University: University of Strathclyde  Supervisor: Dr Theodosia Stratoudaki & Dr Charles MacLeod  Start date: October 2021

The majority of challenges for NDE and high value manufacturing today stem from the increased use of advanced materials and advanced processes that push the performance limits to extremes. Inspection techniques are faced with extreme operating environments (high temperature/radioactive environments), places of restricted access (e.g. the inside of engines or the human body), components of complex geometries, remote deployment, and in-process monitoring of high-value manufacturing (e.g. additive manufacturing). For all these reasons, what is needed is remote ultrasonic inspection: a technique that is non-contact, couplant free, has small footprint and minimal weight and can be delivered through an endoscope. Laser ultrasonics (LU) address these challenges and Laser Induced Phased Arrays (LIPAs) provide superior ultrasonic imaging than conventional LU techniques by successfully addressing the poor signal-to-noise ratio (SNR) usually associated with LU, especially for the non destructive regime.  

The aim of the PhD is to enable automated, remote ultrasonic imaging, based on LIPAs, which will be deployed using robots on real and challenging processes -such as welding and 3D metal printing- environments and components. 

The techniques to be developed will influence life-cycle costs of UK industrial products, enhancing the success of UK manufacturing, especially those depending on safety critical applications, such as aerospace. As a result, the results from this study will ensure safer transport, reduced usage of natural resources and benefit society as a whole. 

Robotically delivered Laser Ultrasonic inspection offers a monumental opportunity to inspect components as they are being built, ultimately leading to automated on-line process monitoring. This project seeks to investigate the potential for combining state-of-the-art developments in 1) Automation and Robotics, 2) Advanced Phased Array Laser Ultrasonics and 3) Complex Fusion Welding and large-scale 3D metal printing. Specifically, this project will investigate and develop a system for laser-deployed inspection using a 6 Degree of Freedom (D.O.F.) manipulator for true 3D surface and volume mapping, for the first time. Automated interpretation of all-optically acquired, ultrasonic data, providing information on the location, size and type of defects, will also be developed. This interpretation will be adaptive and real-time, forming a feedback loop to the data acquisition process.  

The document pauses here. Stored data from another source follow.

-- ==== Sys2Proof/Tests/Slice0.lean ====
section
/-! SUPPORT. Tests. Expected results are those of spec/95_test_vectors.md (the vector is named) or of the rule named.
The `witness_` theorems show states that meet the hypotheses of the statements. -/

namespace Sys2Proof.Tests

open Machine

-- One theorem at a time: checked at once, the many small evaluations below would each hold a thread.
set_option Elab.async false

/-! ### The refused terms, one for each check of WellFormed -/

/-- The build of the vectors: B = 16, the key inputs of R6. The window is put at 0x40000000. -/
def b16 : Build where
  blockBytes := 16
  keyP0 := 1000000000000000003
  keyQ0 := 1000000000000000019
  keyE0 := 65537
  base := 0x40000000

theorem test_build_legal : b16.wf = true ∧ Build.hardware.wf = true := by decide +kernel
theorem test_build_not_multiple_of_4 : { b16 with blockBytes := 18 }.wf = false := by decide +kernel
theorem test_build_too_small :
    Build.wf { blockBytes := 0, keyP0 := 0, keyQ0 := 0, keyE0 := 0, base := 0 } = false := by decide
theorem test_build_too_large : { b16 with blockBytes := 4100 }.wf = false := by decide +kernel
theorem test_build_p_too_large : { b16 with keyP0 := 256 ^ 16 }.wf = false := by decide +kernel
theorem test_build_q_too_large : { b16 with keyQ0 := 256 ^ 16 }.wf = false := by decide +kernel
theorem test_build_e_too_large : { b16 with keyE0 := 256 ^ 16 }.wf = false := by decide +kernel

/-- A read of `bytes` bytes at a bus address, by host 0. -/
def readOf (addr bytes : Nat) : Access where
  host := 0
  addr := addr
  bytes := bytes
  op := .read

/-- A write of a word at an offset of the window of `b16`, by host 0. -/
def writeAt (off : Nat) (v : Word) : Access where
  host := 0
  addr := 0x40000000 + off
  bytes := 4
  op := .write v

theorem test_access_sizes : (readOf 0x40000000 1).wf b16 = false ∧ (readOf 0x40000000 2).wf b16 = false ∧
    (readOf 0x40000000 8).wf b16 = false ∧ (readOf 0x40000000 4).wf b16 = true := by decide
theorem test_access_alignment : (readOf 0x40000002 4).wf b16 = false := by decide
theorem test_access_window : (readOf 0x3FFFFFFF 4).routed b16 = false ∧ (readOf 0x40010000 4).routed b16 = false ∧
    (readOf 0x40000000 4).routed b16 = true ∧ (readOf 0x4000FFFC 4).routed b16 = true := by decide
theorem test_event_contract : (Event.access (readOf 0x40000000 2)).inContract b16 = false ∧
    (Event.access (readOf 0x50000001 2)).inContract b16 = true := by decide
theorem test_line_offsets : (HostLine.wr 0x10000 0#32).wf b16 = false ∧ (HostLine.wr 0x0002 0#32).wf b16 = false ∧
    (HostLine.rd 0x10000).wf b16 = false ∧ (HostLine.rd 0x0001).wf b16 = false := by decide
theorem test_line_ldi : (HostLine.ldi .opa (256 ^ 16)).wf b16 = false := by decide +kernel
/-- R117 sets no limit on LDB's data. -/
theorem test_line_ldb : (HostLine.ldb .msg (List.replicate 17 0#8)).wf b16 = true := by decide +kernel

/-! ### Decoding (R100 to R103), words written out: RSV in bits 31:8, OPC in bits 7:0 -/

theorem test_decode_modexp : decode 0b00000000000000000000000000000001#32 = .ok .modexp := by rfl
theorem test_decode_modinv : decode 0b00000000000000000000000000000010#32 = .ok .modinv := by rfl
theorem test_decode_keygen : decode 0b00000000000000000000000000000011#32 = .ok .keygen := by rfl
theorem test_decode_encode : decode 0b00000000000000000000000000000100#32 = .ok .encodeMsg := by rfl
theorem test_decode_decode : decode 0b00000000000000000000000000000101#32 = .ok .decodeBlk := by rfl
theorem test_decode_encrypt : decode 0b00000000000000000000000000000110#32 = .ok .encrypt := by rfl
theorem test_decode_decrypt : decode 0b00000000000000000000000000000111#32 = .ok .decrypt := by rfl
theorem test_decode_checkpad : decode 0b00000000000000000000000000001000#32 = .ok .checkpad := by rfl
theorem test_decode_illegal : decode 0x00000000#32 = .error .opcodeZero ∧
    decode 0x00000009#32 = .error .opcodeUnassigned ∧ decode 0x000000FF#32 = .error .opcodeUnassigned ∧
    decode 0x00000109#32 = .error .reservedBits ∧ decode 0x00000101#32 = .error .reservedBits ∧
    decode 0x80000001#32 = .error .reservedBits := by
  exact ⟨rfl, rfl, rfl, rfl, rfl, rfl⟩

/-! ### States the tests start from -/

/-- The reset state at B = 16. -/
def s0 : State :=
  State.resetOf b16

/-- What a command leaves. -/
def after (i : Instr) (s : State) : State :=
  match exec i s with
  | .next t => t
  | .fault _ => s
  | .refused _ => s

theorem exec_after (i : Instr) (s : State) : exec i s = .next (after i s) := by
  rw [after, exec_eq_commit]

/-- Operands of MODEXP and MODINV. -/
def operands (a b m : Nat) : State :=
  ((s0.setVal .opa a).setVal .opb b).setVal .opm m

/-- Key inputs written, no key yet. -/
def inputs (p q e : Nat) : State :=
  ((s0.setVal .kp p).setVal .kq q).setVal .ke e

/-- The test key of the vectors, installed. -/
def keyed : State :=
  after .keygen (inputs 1000000000000000507 1000000000000000523 65537)

/-- The textbook key of the vectors, installed. -/
def textbook : State :=
  after .keygen (inputs 61 53 17)

/-- BLK0 of 2.5: the block of V3.1. -/
def blk0 : Buf :=
  [0x00#8, 0x02#8, 0xff#8, 0x11#8, 0x22#8, 0x33#8, 0x44#8, 0x55#8, 0x66#8, 0x77#8, 0x88#8, 0x00#8, 0x54#8, 0x45#8,
   0x53#8, 0x54#8]

/-- A state in which a command is in flight, with the events given still to come. -/
def busyWith (i : Instr) (es : List Event) : State :=
  withPending (issue (encode i) keyed) es

/-- A message "TEST" to encode, with the draws of V3.1. -/
def message : State :=
  { s0 with
    msg := [0x54#8, 0x45#8, 0x53#8, 0x54#8] ++ List.replicate 12 0#8
    msgLen := 4#32
    rng := { given := [0x00#8, 0x11#8, 0x22#8, 0x33#8, 0x44#8, 0x55#8, 0x66#8, 0x77#8, 0x88#8], pos := 0 } }

/-- A block to decode, before each row of which MSG is 16 times aa and MSG_LEN is 7. -/
def toDecode (b : Buf) : State :=
  { s0 with blk := b, msg := List.replicate 16 0xaa#8, msgLen := 7#32 }

/-! ### The commands -/

/-- V1.1. -/
theorem test_modexp : (after .modexp (operands 4 13 497)).val .res = 445 ∧
    statusWord (after .modexp (operands 4 13 497)) = 0x002#32 := by decide +kernel
/-- V1.9. -/
theorem test_modexp_even_modulus :
    (after .modexp (operands 2 (2 ^ 128 - 1) (2 ^ 128 - 1))).val .res = 170141183460469231731687303715884105728 := by
  decide +kernel
/-- V2.2. -/
theorem test_modinv_reduces : (after .modinv (operands 14 0 11)).val .res = 4 ∧
    statusWord (after .modinv (operands 14 0 11)) = 0x002#32 := by decide +kernel
/-- V2.7. -/
theorem test_modinv_domain : (after .modinv (operands 2 0 4)).res = s0.res ∧
    statusWord (after .modinv (operands 2 0 4)) = 0x012#32 := by decide +kernel
/-- V2.22. -/
theorem test_keygen : textbook.val .kn = 3233 ∧ textbook.kphi = 3120 ∧ textbook.kd = 2753 ∧
    statusWord textbook = 0x402#32 := by decide +kernel
/-- V2.25 and V2.29. -/
theorem test_keygen_too_large : statusWord (after .keygen (inputs (2 ^ 64 + 13) (2 ^ 64 + 51) 65537)) = 0x052#32 ∧
    (after .keygen (inputs (2 ^ 64 + 13) (2 ^ 64 + 51) 65537)).val .kn = 0 ∧
    statusWord (after .keygen textbook) = 0x472#32 := by decide +kernel
/-- V3.1. -/
theorem test_encode : (after .encodeMsg message).blk = blk0 ∧ (after .encodeMsg message).rng.pos = 9 := by
  decide +kernel
/-- V3.5: L is the full 32-bit value. -/
theorem test_encode_length : statusWord (after .encodeMsg { message with msgLen := 0xFFFFFFFF#32 }) = 0x022#32 := by
  decide +kernel
/-- V3.6. -/
theorem test_decode : (after .decodeBlk (toDecode blk0)).msgLen = 4#32 ∧ (after .decodeBlk (toDecode blk0)).msg =
    [0x54#8, 0x45#8, 0x53#8, 0x54#8] ++ List.replicate 12 0#8 := by decide +kernel
/-- V3.10: the first zero is the separator; and V3.13. -/
theorem test_decode_first_zero :
    (after .decodeBlk (toDecode ([0#8, 2#8, 0#8, 0#8, 0#8] ++ List.replicate 11 0x41#8))).msgLen = 13#32 ∧
    (after .decodeBlk (toDecode ([0#8, 2#8, 0#8, 0#8, 0#8] ++ List.replicate 11 0x41#8))).msg =
      [0#8, 0#8] ++ List.replicate 11 0x41#8 ++ [0#8, 0#8, 0#8] ∧
    statusWord (after .decodeBlk (toDecode (List.replicate 16 0#8))) = 0x032#32 := by decide +kernel
/-- V4.1. -/
theorem test_encrypt : (after .encrypt { keyed with blk := blk0 }).val .ct = 285697071901582828772323260576366253 ∧
    (after .encrypt { keyed with blk := blk0 }).ctLen = 16#32 ∧
    statusWord (after .encrypt { keyed with blk := blk0 }) = 0x402#32 := by decide +kernel
/-- V4.9. -/
theorem test_encrypt_no_key : statusWord (after .encrypt s0) = 0x062#32 := by decide +kernel
/-- V4.4: a ciphertext c + n is reduced, and flagged. -/
theorem test_decrypt_wraps :
    (after .decrypt { keyed.setVal .ct 0x00f79dc27ee52faaf4bb78dd1ef90a76 with ctLen := 16#32 }).blk = blk0 ∧
    (after .decrypt { keyed.setVal .ct 0x00f79dc27ee52faaf4bb78dd1ef90a76 with ctLen := 16#32 }).wrap = true := by
  decide +kernel
/-- V4.8. -/
theorem test_decrypt_length : statusWord (after .decrypt { keyed with ctLen := 15#32 }) = 0x442#32 := by
  decide +kernel
/-- V5.1. -/
theorem test_checkpad : statusWord (after .checkpad
    { keyed.setVal .ct 0x003705f4031c285d6b50c2f9a29cfead with ctLen := 16#32 }) = 0x502#32 := by decide +kernel
/-- V5.5: under the doc key the same block does not come back. -/
theorem test_checkpad_doc_key : statusWord (after .checkpad
    { (after .keygen s0).setVal .ct 0x00703e407b75b76614fb459de2ed144b with ctLen := 16#32 }) = 0x402#32 := by
  decide +kernel

/-! ### The bus -/

/-- V6.5 to V6.8 and V6.12. -/
theorem test_bus_reads : memRead s0 0x0010 = 0x10#32 ∧ memRead (operands 1 1 1) 0x1010 = 0#32 ∧
    memRead s0 0x0100 = 0#32 ∧ memRead s0 0x8008 = 0#32 ∧
    memRead (memWrite s0 0x0008 0xFFFFFFFF#32) 0x0008 = 0xFFFFFFFF#32 := by decide +kernel
/-- P2: KN and KE as read word by word. -/
theorem test_bus_words : memRead keyed 0xB000 = 0x00C097CE#32 ∧ memRead keyed 0xB00C = 0x7C5C0BC9#32 ∧
    memRead keyed 0xA00C = 0x00010001#32 ∧ memWrite keyed 0x800C 5#32 = keyed := by decide +kernel
/-- V6.10: a write to CMD while busy is not queued. -/
theorem test_bus_busy : memWrite (issue 1#32 s0) 0x0000 2#32 = issue 1#32 s0 ∧ statusWord (issue 1#32 s0) = 1#32 := by
  decide +kernel
/-- R117, V3.1's LDB and P1's LDI, as placed by the assembler. -/
theorem test_line_expansion :
    lineEvents 0 b16 (.ldb .msg [0x54#8, 0x45#8, 0x53#8]) = [.access (writeAt 0x5000 0x54455300#32)] ∧
    lineEvents 0 b16 (.ldi .opm 497) = [.access (writeAt 0x3000 0#32), .access (writeAt 0x3004 0#32),
      .access (writeAt 0x3008 0#32), .access (writeAt 0x300C 0x1F1#32)] := by decide +kernel
/-- R117: LDB writes past the register, where nothing is stored (R75). -/
theorem test_line_ldb_past_register :
    (lineEvents 0 b16 (.ldb .msg (List.replicate 17 1#8))).getLast? = some (.access (writeAt 0x5010 0x01000000#32)) ∧
    memWrite s0 0x5010 0x01000000#32 = s0 := by decide +kernel
/-- R117: a POLL loop on an idle block ends at its first read. -/
theorem test_poll_idle : ∀ gaps ∈ [[], [0, 0]],
    (pollRound 0 gaps (withPending s0 [.engine])).host.pending = [.engine] := by decide +kernel
/-- R117: the POLL loop of host 1 on a busy block reads again, after one event of host 0 but before its own. -/
theorem test_poll_busy :
    (pollRound 1 [1] (busyWith .encrypt [.access (writeAt 0 1#32), .engine])).host.pending =
      [.access (writeAt 0 1#32), .poll 1 [], .engine] ∧
    (pollRound 0 [1] (busyWith .encrypt [.access (writeAt 0 1#32), .engine])).host.pending =
      [.poll 0 [], .access (writeAt 0 1#32), .engine] := by decide +kernel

Optical-based techniques, which can be delivered through flexible optical fibres, are also best suited for places of restricted access, such as in situ inspection of engines, or the human body. This project is directly applicable to industrial sectors such as additive manufacturing, space, aerospace, nuclear, defence and even human health.  

Robotic delivery of NDT inspection is an area where Strathclyde are international pioneers, using transducer based methods. Laser Ultrasonics will be integrated to the existing robots, addressing the requirements for increased inspection speeds and taking advantage of the flexible trajectory planning of the robotic system to realise LIPAs potential on synthesising arrays without physical constraints. The benefits are firstly expected in the inspection of curved structures and then for on-line process monitoring of welding and additive manufacturing. 

In summary, there is a high degree of novelty in the proposed research plan. In particular, high academic and industrial impact is expected from the idea of remote robotic laser inspection and the development of automated decision making process. 

The core objectives of the PhD study will be: 

  • Demonstration of LIPAs on industrial samples. 
  • Development of automated decision making process for the synthesis of LIPAs.
  • Demonstration of the potential of the technique in a variety of inspection cases encountered in industry. 
  • Investigate on-line deployment of the inspection system within a realistic manufacturing environment. 

Funding: 

This studentship covers fees at the home/EU rate, a stipend of £16877 per annum and the full technical and professional training programme as part of the FIND CDT.